When a thorough process is established beforehand, choosing a pre-specified endpoint to test a hypothesis and estimating an effect size for this endpoint are essential. While both are required in EBM, these are less common in nonclinical research. Clinical studies aim to detect a predetermined effect size, or a clinically relevant direction and effect magnitude, based on prior knowledge. In contrast, scientists generally have a rough idea of values that would be negligible, due to biological variation or to inaccuracy or imprecision, but considering which values are biologically meaningful tends to be done after, rather than before, running an experiment. When generating a hypothesis, i.e., in exploratory or pilot studies, it may be possible to choose an endpoint of interest, without necessarily defining its direction and amplitude. In contrast, prior estimates of effect size are essential when the aim is to demonstrate a pharmacological effect in confirmatory studies upon which decisions about next steps are based. This distinction between exploratory and confirmatory studies (Kimmelman et al. 2014 and chapter “Resolving the Tension Between Exploration and Confirmation in Preclinical Biomedical Research”) is a determining factor in study design, but remains an underused concept in nonclinical work.

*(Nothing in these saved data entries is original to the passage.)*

-- ==== Sys2Proof/Laws/State.lean ====
section
/-! SUPPORT. The fields of State after each update: one lemma per field per update, true by rfl. -/

namespace Sys2Proof.Machine

@[simp] theorem State.emit_addr (e : PinEvent) (s : State) : (s.emit e).addr = s.addr := rfl
@[simp] theorem State.emit_conflict (e : PinEvent) (s : State) : (s.emit e).conflict = s.conflict := rfl
@[simp] theorem State.emit_data (e : PinEvent) (s : State) : (s.emit e).data = s.data := rfl
@[simp] theorem State.emit_crc (e : PinEvent) (s : State) : (s.emit e).crc = s.crc := rfl
@[simp] theorem State.emit_buf (e : PinEvent) (s : State) : (s.emit e).buf = s.buf := rfl
@[simp] theorem State.emit_cmd (e : PinEvent) (s : State) : (s.emit e).cmd = s.cmd := rfl
@[simp] theorem State.emit_done (e : PinEvent) (s : State) : (s.emit e).done = s.done := rfl
@[simp] theorem State.emit_err (e : PinEvent) (s : State) : (s.emit e).err = s.err := rfl
@[simp] theorem State.emit_presence (e : PinEvent) (s : State) : (s.emit e).presence = s.presence := rfl
@[simp] theorem State.emit_bit (e : PinEvent) (s : State) : (s.emit e).bit = s.bit := rfl
@[simp] theorem State.emit_last (e : PinEvent) (s : State) : (s.emit e).last = s.last := rfl
@[simp] theorem State.emit_ecode (e : PinEvent) (s : State) : (s.emit e).ecode = s.ecode := rfl
@[simp] theorem State.emit_res (e : PinEvent) (s : State) : (s.emit e).res = s.res := rfl
@[simp] theorem State.emit_einfo (e : PinEvent) (s : State) : (s.emit e).einfo = s.einfo := rfl
@[simp] theorem State.emit_seq (e : PinEvent) (s : State) : (s.emit e).seq = s.seq := rfl
@[simp] theorem State.emit_hid (e : PinEvent) (s : State) : (s.emit e).hid = s.hid := rfl
@[simp] theorem State.emit_owDriveLow (e : PinEvent) (s : State) : (s.emit e).owDriveLow = s.owDriveLow := rfl
@[simp] theorem State.emit_rdata (e : PinEvent) (s : State) : (s.emit e).rdata = s.rdata := rfl
@[simp] theorem State.emit_trace (e : PinEvent) (s : State) : (s.emit e).trace = e :: s.trace := rfl
@[simp] theorem State.emit_inputs (e : PinEvent) (s : State) : (s.emit e).inputs = s.inputs := rfl
@[simp] theorem State.emit_freeIx (e : PinEvent) (s : State) : (s.emit e).freeIx = s.freeIx := rfl

@[simp] theorem State.clearIndication_addr (s : State) : s.clearIndication.addr = s.addr := rfl
@[simp] theorem State.clearIndication_conflict (s : State) : s.clearIndication.conflict = s.conflict := rfl
@[simp] theorem State.clearIndication_data (s : State) : s.clearIndication.data = s.data := rfl
@[simp] theorem State.clearIndication_crc (s : State) : s.clearIndication.crc = s.crc := rfl
@[simp] theorem State.clearIndication_buf (s : State) : s.clearIndication.buf = s.buf := rfl
@[simp] theorem State.clearIndication_cmd (s : State) : s.clearIndication.cmd = s.cmd := rfl
@[simp] theorem State.clearIndication_done (s : State) : s.clearIndication.done = false := rfl
@[simp] theorem State.clearIndication_err (s : State) : s.clearIndication.err = false := rfl
@[simp] theorem State.clearIndication_presence (s : State) : s.clearIndication.presence = s.presence := rfl
@[simp] theorem State.clearIndication_bit (s : State) : s.clearIndication.bit = s.bit := rfl
@[simp] theorem State.clearIndication_last (s : State) : s.clearIndication.last = s.last := rfl
@[simp] theorem State.clearIndication_ecode (s : State) : s.clearIndication.ecode = 0#4 := rfl
@[simp] theorem State.clearIndication_res (s : State) : s.clearIndication.res = s.res := rfl
@[simp] theorem State.clearIndication_einfo (s : State) : s.clearIndication.einfo = 0#8 := rfl
@[simp] theorem State.clearIndication_seq (s : State) : s.clearIndication.seq = s.seq := rfl
@[simp] theorem State.clearIndication_hid (s : State) : s.clearIndication.hid = s.hid := rfl
@[simp] theorem State.clearIndication_owDriveLow (s : State) : s.clearIndication.owDriveLow = s.owDriveLow := rfl
@[simp] theorem State.clearIndication_rdata (s : State) : s.clearIndication.rdata = s.rdata := rfl
@[simp] theorem State.clearIndication_trace (s : State) : s.clearIndication.trace = s.trace := rfl
@[simp] theorem State.clearIndication_inputs (s : State) : s.clearIndication.inputs = s.inputs := rfl
@[simp] theorem State.clearIndication_freeIx (s : State) : s.clearIndication.freeIx = s.freeIx := rfl
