theorem busPass_eq_searchPass {codes : List Word64} {m b : Word64} (hb : ∀ j < 64, ChosenAt codes m b j) :
    busPass codes m = searchPass m (busLine codes b) := by
  have h := busWalk_eq_walk hb (Nat.zero_add 64) 0#64 m
  rwa [takingPart_zero] at h

/-- A pass looks at the reads of its own positions only. -/
theorem walk_congr {m : Word64} {rd rd' : Reads} {n i : Nat} (h : ∀ j, i ≤ j → j < i + n → rd j = rd' j)
    (a wmask : Word64) : walk m rd n i a wmask = walk m rd' n i a wmask := by
  induction n generalizing i a wmask with
  | zero => rfl
  | succ n ih =>
    have hi : rd i = rd' i := h i (Nat.le_refl i) (by omega)
    have hih := ih (i := i + 1) fun j hj hj' => h j (by omega) (by omega)
    simp only [walk, hi, hih]

/-- Settles O55: the line answers as the bus does, so the pass on the line is the pass on the bus. -/
theorem passOnABusDeliversASlave : Obligations.PassOnABusDeliversASlave := by
  intro s m codes a wmask hbus hcrc hq hr hp hrd
  obtain ⟨hmem, hchosen⟩ := busPass_delivers hbus
  have hpass : searchPass s.conflict (s.readsAt (initAnswers m + 16)) = some (a, wmask) := by
    rw [← hbus, busPass_eq_searchPass hchosen]
    exact walk_congr (fun j _ hj => hrd j (by omega)) _ _
  obtain ⟨hok, -⟩ := searchPassDeliversItsAddress s m .searchRom a wmask (.inl rfl) hq hr hp hpass
  exact ⟨_, hok hcrc, rfl, rfl, rfl, rfl, rfl, hmem⟩

end Sys2Proof.Machine

/-! ## The order of the codes (R196)

Codes are compared at the first bit, counted from bit 0, in which they differ. -/

namespace Sys2Proof.Machine

/-- The bit-reversed code. -/
abbrev searchRank (a : Word64) : Nat := a.reverse.toNat

/-- `a` and `b` agree below bit `i`, where `a` has 0 and `b` has 1. -/
structure BranchesAt (a b : Word64) (i : Nat) : Prop where
  below : ∀ j < i, a.getLsbD j = b.getLsbD j
  zero : a.getLsbD i = false
  one : b.getLsbD i = true

theorem BranchesAt.lt_width {a b : Word64} {i : Nat} (h : BranchesAt a b i) : i < 64 := BitVec.lt_of_getLsbD h.one

theorem BranchesAt.congr_left {a a' b : Word64} {i : Nat} (h : BranchesAt a b i)
    (haa' : ∀ j ≤ i, a.getLsbD j = a'.getLsbD j) : BranchesAt a' b i :=
  ⟨fun j hj => (haa' j hj.le).symm.trans (h.below j hj), (haa' i le_rfl).symm.trans h.zero, h.one⟩

theorem BranchesAt.congr_right {a b b' : Word64} {i : Nat} (h : BranchesAt a b i)
    (hbb' : ∀ j ≤ i, b.getLsbD j = b'.getLsbD j) : BranchesAt a b' i :=
  ⟨fun j hj => (h.below j hj).trans (hbb' j hj.le), h.zero, (hbb' i le_rfl).symm.trans h.one⟩

theorem testBit_searchRank (a : Word64) {i : Nat} (hi : i < 64) : (searchRank a).testBit (63 - i) = a.getLsbD i := by
  rw [searchRank, BitVec.testBit_toNat, BitVec.getLsbD_reverse, BitVec.getLsbD_eq_getMsbD]
  simp [hi]

theorem BranchesAt.searchRank_lt {a b : Word64} {i : Nat} (h : BranchesAt a b i) : searchRank a < searchRank b := by
  have hi := h.lt_width
  refine Nat.lt_of_testBit (63 - i) ?_ ?_ fun j hj => ?_
  · rw [testBit_searchRank a hi, h.zero]
  · rw [testBit_searchRank b hi, h.one]
  · by_cases hj64 : j < 64
    · obtain ⟨k, hk, rfl⟩ : ∃ k, k < 64 ∧ j = 63 - k := ⟨63 - j, by omega, by omega⟩
      rw [testBit_searchRank a hk, testBit_searchRank b hk, h.below k (by omega)]
    · simp only [BitVec.testBit_toNat]
      rw [BitVec.getLsbD_of_ge _ j (by omega), BitVec.getLsbD_of_ge _ j (by omega)]

theorem searchRank_injective : Function.Injective searchRank := by
  intro a b h
  rw [← BitVec.reverse_reverse_eq (x := a), BitVec.eq_of_toNat_eq h, BitVec.reverse_reverse_eq]

/-- Two codes that differ branch at the first bit in which they do. -/
theorem exists_branchesAt_of_ne {a b : Word64} (h : a ≠ b) : ∃ i, BranchesAt a b i ∨ BranchesAt b a i := by
  have hex : ∃ i, a.getLsbD i ≠ b.getLsbD i := by
    by_contra hall
    push Not at hall
    exact h (BitVec.eq_of_getLsbD_eq fun i _ => hall i)
  have hbelow : ∀ j < Nat.find hex, a.getLsbD j = b.getLsbD j := fun j hj => not_not.1 (Nat.find_min hex hj)
  have hne := Nat.find_spec hex
  refine ⟨Nat.find hex, ?_⟩
  cases ha : a.getLsbD (Nat.find hex) with
  | false => exact .inl ⟨hbelow, ha, by simpa [ha] using hne⟩
  | true => exact .inr ⟨fun j hj => (hbelow j hj).symm, by simpa [ha] using hne, ha⟩

/-- R196: the order of the bit-reversed codes is the order of the branches of the search. -/
theorem searchRank_lt_iff {a b : Word64} : searchRank a < searchRank b ↔ ∃ i, BranchesAt a b i := by
  refine ⟨fun h => ?_, fun ⟨i, hi⟩ => hi.searchRank_lt⟩
  obtain ⟨i, hi | hi⟩ := exists_branchesAt_of_ne (a := a) (b := b) (by rintro rfl; exact Nat.lt_irrefl _ h)
  · exact ⟨i, hi⟩
  · exact absurd hi.searchRank_lt (Nat.lt_asymm h)

/-- Codes listed in the order of their bit-reversed values, each once. -/
abbrev Ascending (l : List Word64) : Prop := l.Pairwise fun a b => searchRank a < searchRank b

/-- The codes in the order of their bit-reversed values. -/
def sortedCodes (codes : List Word64) : List Word64 := codes.mergeSort fun a b => decide (searchRank a ≤ searchRank b)

theorem sortedCodes_perm (codes : List Word64) : (sortedCodes codes).Perm codes := List.mergeSort_perm _ _

theorem ascending_sortedCodes {codes : List Word64} (h : codes.Nodup) : Ascending (sortedCodes codes) := by
  have hle : (sortedCodes codes).Pairwise fun a b => decide (searchRank a ≤ searchRank b) = true :=
    List.pairwise_mergeSort (fun a b c hab hbc => by simp only [decide_eq_true_eq] at *; omega)
      (fun a b => by simp only [Bool.or_eq_true, decide_eq_true_eq]; omega) codes
  have hne : (sortedCodes codes).Nodup := (sortedCodes_perm codes).nodup_iff.2 h
  refine (hle.and hne).imp fun ⟨hab, hne⟩ => ?_
  exact Nat.lt_of_le_of_ne (of_decide_eq_true hab) (searchRank_injective.ne hne)

end Sys2Proof.Machine

/-! ## The search visits the codes in order (R188, R194 to R196)

A pass that delivers `a` leaves a mask with the forks at which `a` took 0 and some code goes on with 1. The next pass
turns at the last of them, and that is where the next code in order branches off from `a`. -/

namespace Sys2Proof.Machine

/-- The mask of the positions at which a code branches off above `a`. -/
def openForks (codes : List Word64) (a : Word64) : Word64 :=
  BitVec.ofFnLE fun i : Fin 64 => !a.getLsbD i && (takingPart codes a i).any fun c => c.getLsbD i

theorem getLsbD_openForks {codes : List Word64} {a : Word64} {i : Nat} :
    (openForks codes a).getLsbD i = true ↔ ∃ c ∈ codes, BranchesAt a c i := by
  constructor
  · intro h
    have hi := BitVec.lt_of_getLsbD h
    simp only [openForks, BitVec.getLsbD_ofFnLE, hi, dite_true, Bool.and_eq_true, Bool.not_eq_true', List.any_eq_true,
      mem_takingPart] at h
    obtain ⟨hzero, c, ⟨hc, hbelow⟩, hone⟩ := h
    exact ⟨c, hc, fun j hj => (hbelow j hj).symm, hzero, hone⟩
  · rintro ⟨c, hc, h⟩
    simp only [openForks, BitVec.getLsbD_ofFnLE, h.lt_width, dite_true, Bool.and_eq_true, Bool.not_eq_true',
      List.any_eq_true, mem_takingPart]
    exact ⟨h.zero, c, ⟨hc, fun j hj => (h.below j hj).symm⟩, h.one⟩

/-- R195: the mask is 0 exactly after the last code. -/
theorem openForks_eq_zero_iff {codes : List Word64} {a : Word64} :
    openForks codes a = 0#64 ↔ ∀ c ∈ codes, ¬ searchRank a < searchRank c := by
  constructor
  · intro h c hc hlt
    obtain ⟨i, hi⟩ := searchRank_lt_iff.1 hlt
    have hbit := getLsbD_openForks.2 ⟨c, hc, hi⟩
    simp [h] at hbit
  · intro h
    refine BitVec.eq_of_getLsbD_eq fun i _ => ?_
    rw [BitVec.getLsbD_zero, Bool.eq_false_iff]
    intro hbit
    obtain ⟨c, hc, hi⟩ := getLsbD_openForks.1 hbit
    exact h c hc hi.searchRank_lt

theorem getLsbD_openForks_of_one {codes : List Word64} {b : Word64} {i : Nat} (h : b.getLsbD i = true) :
    (openForks codes b).getLsbD i = false := by
  rw [Bool.eq_false_iff]
  intro hbit
  obtain ⟨c, -, hc⟩ := getLsbD_openForks.1 hbit
  simp [hc.zero] at h
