-- ==== Sys2Proof/Decode.lean ====
section
/-! DEFINITION. The decoder, total on any bytes, and the encoder, both from the field table of R138, the byte order of
R139, the operand kinds of R147 and the opcode map of R154. -/

namespace Sys2Proof

/-- Why bytes are no operation. -/
inductive DecodeError where
  /-- fewer than the twelve bytes of a word (R139) -/
  | truncated
  /-- V = 3, which reads no hint (R140): cause 0x001 -/
  | noVersion
  /-- an unassigned cell of the opcode map (R154): cause 0x000 -/
  | unassigned
  deriving DecidableEq, Repr

/-- Class 0x0 of the opcode map (R154). -/
def opTable0 : List (Nat × (Fields → Instr)) := [
  (0x0, Instr.add),
  (0x1, Instr.sub),
  (0x2, Instr.mul),
  (0x3, Instr.mulhs),
  (0x4, Instr.mulhu),
  (0x5, Instr.divs),
  (0x6, Instr.divu),
  (0x7, Instr.rems),
  (0x8, Instr.remu),
  (0x9, Instr.and),
  (0xa, Instr.or),
  (0xb, Instr.xor),
  (0xc, Instr.andn),
  (0xd, Instr.shl),
  (0xe, Instr.shrl),
  (0xf, Instr.shra),
  (0x10, Instr.rotl),
  (0x11, Instr.clz),
  (0x12, Instr.popc),
  (0x13, Instr.mins),
  (0x14, Instr.maxs),
  (0x15, Instr.minu),
  (0x16, Instr.maxu),
  (0x17, Instr.abs),
  (0x18, Instr.sext),
  (0x19, Instr.zext),
  (0x1a, Instr.bfx),
  (0x1b, Instr.bfi),
  (0x1c, Instr.li),
  (0x1d, Instr.lih),
  (0x1e, Instr.mov),
  (0x1f, Instr.sel),
  (0x20, Instr.cmpEq),
  (0x21, Instr.cmpNe),
  (0x22, Instr.cmpLt),
  (0x23, Instr.cmpGe),
  (0x24, Instr.cmpLtu),
  (0x25, Instr.cmpGeu),
  (0x28, Instr.pand),
  (0x29, Instr.por),
  (0x2a, Instr.pxor),
  (0x2b, Instr.pnot)]

/-- Class 0x1 of the opcode map (R154). -/
def opTable1 : List (Nat × (Fields → Instr)) := [
  (0x40, Instr.fadd),
  (0x41, Instr.fmul),
  (0x42, Instr.ffma),
  (0x48, Instr.fcmpEq),
  (0x49, Instr.fcmpNe),
  (0x4a, Instr.fcmpLt),
  (0x4b, Instr.fcmpLe),
  (0x4c, Instr.fcmpUn),
  (0x50, Instr.fcvt)]

/-- Class 0x2 of the opcode map (R154). -/
def opTable2 : List (Nat × (Fields → Instr)) := [
  (0x80, Instr.br),
  (0x81, Instr.bri),
  (0x82, Instr.call),
  (0x83, Instr.ret),
  (0x84, Instr.loop),
  (0x85, Instr.nop),
  (0x86, Instr.rtend)]

/-- Class 0x3 of the opcode map (R154). -/
def opTable3 : List (Nat × (Fields → Instr)) := [
  (0xc0, Instr.ldlB),
  (0xc1, Instr.ldlH),
  (0xc2, Instr.ldlW),
  (0xc3, Instr.ldlD),
  (0xc4, Instr.stlB),
  (0xc5, Instr.stlH),
  (0xc6, Instr.stlW),
  (0xc7, Instr.stlD),
  (0xc8, Instr.setp),
  (0xc9, Instr.ldp),
  (0xd0, Instr.bpers),
  (0xd1, Instr.bspan),
  (0xd2, Instr.bstat),
  (0xd3, Instr.bsnap)]

/-- Class 0x4 of the opcode map (R154). -/
def opTable4 : List (Nat × (Fields → Instr)) := [
  (0x100, Instr.vadd),
  (0x101, Instr.vsub),
  (0x102, Instr.vmul),
  (0x103, Instr.vfma),
  (0x104, Instr.vmin),
  (0x105, Instr.vmax),
  (0x106, Instr.vabs),
  (0x107, Instr.vneg),
  (0x108, Instr.vand),
  (0x109, Instr.vor),
  (0x10a, Instr.vxor),
  (0x10b, Instr.vshl),
  (0x10c, Instr.vshr),
  (0x110, Instr.vcmpEq),
  (0x111, Instr.vcmpNe),
  (0x112, Instr.vcmpLt),
  (0x113, Instr.vcmpLe),
  (0x114, Instr.vcmpGt),
  (0x115, Instr.vcmpGe),
  (0x118, Instr.vsel),
  (0x119, Instr.vcvt),
  (0x11a, Instr.vmov),
  (0x11b, Instr.vbcast),
  (0x11c, Instr.viota)]

/-- Class 0x5 of the opcode map (R154). -/
def opTable5 : List (Nat × (Fields → Instr)) := [
  (0x140, Instr.vsum),
  (0x141, Instr.vrmax),
  (0x142, Instr.vrmin),
  (0x143, Instr.vscan),
  (0x148, Instr.vexp),
  (0x149, Instr.vrcp),
  (0x14a, Instr.vrsq),
  (0x14b, Instr.vtanh),
  (0x150, Instr.vperm),
  (0x151, Instr.vcomp),
  (0x152, Instr.vexpn),
  (0x158, Instr.vpack),
  (0x159, Instr.vunpk),
  (0x15a, Instr.vord),
  (0x15b, Instr.vdigit),
  (0x15c, Instr.vhisto),
  (0x15d, Instr.vcount)]

/-- Class 0x6 of the opcode map (R154). -/
def opTable6 : List (Nat × (Fields → Instr)) := [
  (0x180, Instr.tcfg),
  (0x181, Instr.tzero),
  (0x182, Instr.tload),
  (0x183, Instr.tstore),
  (0x188, Instr.mma),
  (0x189, Instr.mmas),
  (0x18a, Instr.mmag),
  (0x190, Instr.qstage),
  (0x191, Instr.tchk)]

/-- Class 0x7 of the opcode map (R154). -/
def opTable7 : List (Nat × (Fields → Instr)) := [
  (0x1c0, Instr.mcmd),
  (0x1c1, Instr.capmint),
  (0x1c2, Instr.lend),
  (0x1c8, Instr.mbind),
  (0x1c9, Instr.mmerge),
  (0x1ca, Instr.mdrain),
  (0x1cb, Instr.mstat),
  (0x1d0, Instr.bkld),
  (0x1d1, Instr.bkarm),
  (0x1d2, Instr.bkoff),
  (0x1d3, Instr.bkstat)]

/-- Class 0x8 of the opcode map (R154). -/
def opTable8 : List (Nat × (Fields → Instr)) := [
  (0x200, Instr.cpy),
  (0x201, Instr.cpyi),
  (0x202, Instr.cpyz),
  (0x208, Instr.sealBatch),
  (0x209, Instr.waitb),
  (0x20a, Instr.cpq)]

/-- Class 0x9 of the opcode map (R154). -/
def opTable9 : List (Nat × (Fields → Instr)) := [
  (0x240, Instr.rget),
  (0x241, Instr.rput),
  (0x242, Instr.wsig),
  (0x248, Instr.send),
  (0x249, Instr.xput),
  (0x24a, Instr.xend),
  (0x250, Instr.amsg),
  (0x251, Instr.depcfg)]

/-- Class 0xa of the opcode map (R154). -/
def opTableA : List (Nat × (Fields → Instr)) := [
  (0x280, Instr.bar),
  (0x281, Instr.bara),
  (0x282, Instr.barw),
  (0x283, Instr.barcfg),
  (0x288, Instr.fence),
  (0x290, Instr.atomAdd),
  (0x291, Instr.atomMin),
  (0x292, Instr.atomMax),
  (0x293, Instr.atomAnd),
  (0x294, Instr.atomOr),
  (0x295, Instr.atomXor),
  (0x296, Instr.atomSwap),
  (0x297, Instr.atomCas),
  (0x298, Instr.stag)]

/-- Class 0xb of the opcode map (R154). -/
def opTableB : List (Nat × (Fields → Instr)) := [
  (0x2c0, Instr.hstart),
  (0x2c1, Instr.hexit),
  (0x2c2, Instr.hjoin),
  (0x2c3, Instr.hstat),
  (0x2c8, Instr.tkpost),
  (0x2c9, Instr.tktake),
  (0x2ca, Instr.launch),
  (0x2d0, Instr.setsz),
  (0x2d1, Instr.anch)]

/-- Class 0xc of the opcode map (R154). -/
def opTableC : List (Nat × (Fields → Instr)) := [
  (0x300, Instr.trap),
  (0x301, Instr.srr),
  (0x302, Instr.srw),
  (0x303, Instr.pgen),
  (0x310, Instr.rft),
  (0x311, Instr.snap),
  (0x312, Instr.roll),
  (0x313, Instr.inj),
  (0x314, Instr.binset),
  (0x315, Instr.regbind),
  (0x316, Instr.mapset),
  (0x317, Instr.tlbinv),
  (0x318, Instr.ctxsave),
  (0x319, Instr.ctxload),
  (0x31a, Instr.quota),
  (0x31b, Instr.preempt)]

/-- The assigned cells of the opcode map (R154). CTXSAVE stands for its three forms, which M tells apart (R360). -/
def opTable : List (Nat × (Fields → Instr)) :=
  opTable0 ++ opTable1 ++ opTable2 ++ opTable3 ++ opTable4 ++ opTable5 ++ opTable6 ++ opTable7 ++ opTable8 ++ opTable9 ++ opTableA ++ opTableB ++ opTableC

/-- The cell at a ten-bit opcode. -/
def opLookup (op : Nat) : Option (Fields → Instr) := (opTable.find? fun e => e.1 == op).map (·.2)

/-- The operand kind of three bits (R147). -/
def kindOf (k : BitVec 3) : OpKind :=
  match k.toNat with
  | 0 => .nreg | 1 => .qage | 2 => .ptr | 3 => .imm | 4 => .direct | 5 => .pred | 6 => .tile | _ => .special

/-- The three bits of an operand kind (R147). -/
def kindBits : OpKind → BitVec 3
  | .nreg => 0 | .qage => 1 | .ptr => 2 | .imm => 3 | .direct => 4 | .pred => 5 | .tile => 6 | .special => 7

/-- The fields of a word (R138). -/
def fieldsOf (x : IWord) : Fields :=
  { v := x.extractLsb' 94 2, g := x.extractLsb' 80 4, h := x.extractLsb' 62 18,
    a := { kind := kindOf (x.extractLsb' 59 3), payload := x.extractLsb' 42 17 },
    b := { kind := kindOf (x.extractLsb' 39 3), payload := x.extractLsb' 22 17 },
    c := { kind := kindOf (x.extractLsb' 19 3), payload := x.extractLsb' 2 17 },
    m := x.extractLsb' 0 2 }

/-- The operation that a word names. V = 3 is found first, then an unassigned cell, as R156 orders them. -/
def decodeWord (x : IWord) : Except DecodeError Instr :=
  let w := fieldsOf x
  if w.v = 3 then .error .noVersion
  else
    match opLookup (x.extractLsb' 84 10).toNat with
    | none => .error .unassigned
    | some f =>
      match f w with
      | .ctxsave w => .ok (if w.m = 1 then .ctxsaveKill w else if w.m = 2 then .ctxsaveGkill w else .ctxsave w)
      | i => .ok i

/-- Twelve bytes as a word, the lowest-addressed byte lowest (R139). -/
def wordOfBytes : List Byte → IWord
  | [] => 0
  | b :: rest => (wordOfBytes rest <<< (8 : Nat)) ||| b.setWidth 96

/-- Decode the first twelve bytes and give the rest back. -/
def decode (bs : List Byte) : Except DecodeError (Instr × List Byte) :=
  if bs.length < 12 then .error .truncated
  else
    match decodeWord (wordOfBytes (bs.take 12)) with
    | .ok i => .ok (i, bs.drop 12)
    | .error e => .error e

/-- A word's twelve bytes, lowest first (R139). -/
def bytesOfWord (x : IWord) : List Byte := (List.range 12).map fun k => x.extractLsb' (8 * k) 8

/-- A word from its opcode and fields (R138). -/
def packWord (op : Nat) (w : Fields) : IWord :=
  w.v ++ (BitVec.ofNat 10 op ++ (w.g ++ (w.h ++ (kindBits w.a.kind ++ (w.a.payload ++ (kindBits w.b.kind ++
    (w.b.payload ++ (kindBits w.c.kind ++ (w.c.payload ++ w.m)))))))))

/-- The word of an operation; an event has none. -/
def encodeWord (i : Instr) : Option IWord := i.word.map fun x => packWord x.op x.w

/-- The bytes of an operation. -/
def encode (i : Instr) : Option (List Byte) := (encodeWord i).map bytesOfWord

/-- The operation that the decoder reads from an instruction whose bits are `w`, bit 0 the lowest bit of the first byte:
the twelve bytes of R139, any bit above `nbits` zero. -/
def decodeTableWord (nbits w : Nat) : Option Instr :=
  match decode (bytesOfWord (BitVec.ofNat 96 (w % 2 ^ nbits))) with
  | .ok (i, _) => some i
  | .error _ => none

end Sys2Proof
end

Arguably the most serious consequence of insufficient planning is that nonclinical studies are too often underpowered (Table 2 in Button et al. 2013) or are of unknown power, when publications fail to reveal how sample sizes were chosen (Carter et al. 2017). Despite its central role in the null hypothesis significance testing framework, which remains the most used in nonclinical pharmacology, for many scientists, statistical power is one of the least well-understood aspects of statistics. This may be because it is generally explained using abstract mathematical terms, and its role more extensively discussed in clinical research, or in psychology, than in biology. However, recognizing that inadequately powered studies can lead to unreliable conclusions on the direction and magnitude of an effect in a sample of the whole population is just as important in nonclinical pharmacology as it is in EBM. Assay development is by definition exploratory in initial attempts; but when the assay is going to be used routinely, sample sizes to achieve a desired statistical power need to be determined. Unfortunately, this is not yet the norm in nonclinical pharmacology, where decisions are often made on so-called converging evidence from several underpowered studies with different endpoints or on a single published study of unknown power, offering little confidence that the same effect(s) would be seen in the whole population from which the sample was taken.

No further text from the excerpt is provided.